Data governance has become a boardroom priority, driven by cost as much as quality. Organizations across the PIM ecosystem are now discussing data lineage, version control, and structured cleansing in conversations where those terms rarely appeared 18 months ago. The forcing function is not philosophical. Companies that ran large models across poorly governed, version-cluttered data sets burned through their full-year AI budgets in the opening months of 2026 with little to show for it. Running an advanced model over a file named “PIM vendor workshop webinar version 5.6” that no one will reference again is expensive, environmentally costly, and produces no value. The discipline of knowing what data exists, what is current, and what should be retired is no longer an IT concern. It is a cost center that reports to the CFO.

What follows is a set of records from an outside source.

-- ==== Sys2Proof/Machine/Adapt.lean ====
section
/-! DEFINITION. ADAPT: the coefficient update feedback path (spec/44_adapt.md R163 to R170). -/

namespace Sys2Proof.Machine

/-- The flags and the counter of a completed adapt step (R165, R170): fresh flags 0, `SEQ <- (SEQ + 1) mod 2^64`. -/
def adaptDone (s : State) : State := { s with yFresh := false, eFresh := false, seq := s.seq + 1#64 }

/-- The body of ADAPT (R165, R169). -/
def adaptBody (s : State) : State × Bool :=
  endPass 3#2 adaptDone s (adpPass s.num s.mu s.lenN s.lenL s.xAt s.datapath)

/-- ADAPT (R163). -/
def execAdapt (s : State) : Host.Outcome State Fault Refusal :=
  runLong .adapt noCheck (fun s => (adaptBody s).1) s

end Sys2Proof.Machine
end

Vertical AI solutions built on deep domain data consistently outperform horizontal general-purpose alternatives. Covalo deploys more than 20 times faster than a conventional PIM implementation. The reason is not superior engineering. It is focus. A vertically specialized solution does not need to accommodate every possible data model or industry configuration. It knows the ontology, the regulatory environment, the supplier relationships, and the formulation workflows of its specific domain. That specificity also means that every new customer strengthens the network rather than simply adding an account. General-purpose platforms optimize for modularity and breadth. Vertical platforms optimize for depth, speed, and the network effects that make each participant’s data more valuable than it would be in isolation. For AI specifically, narrow models trained on high-quality domain data outperform large general models on domain-specific tasks by a consistent and widening margin.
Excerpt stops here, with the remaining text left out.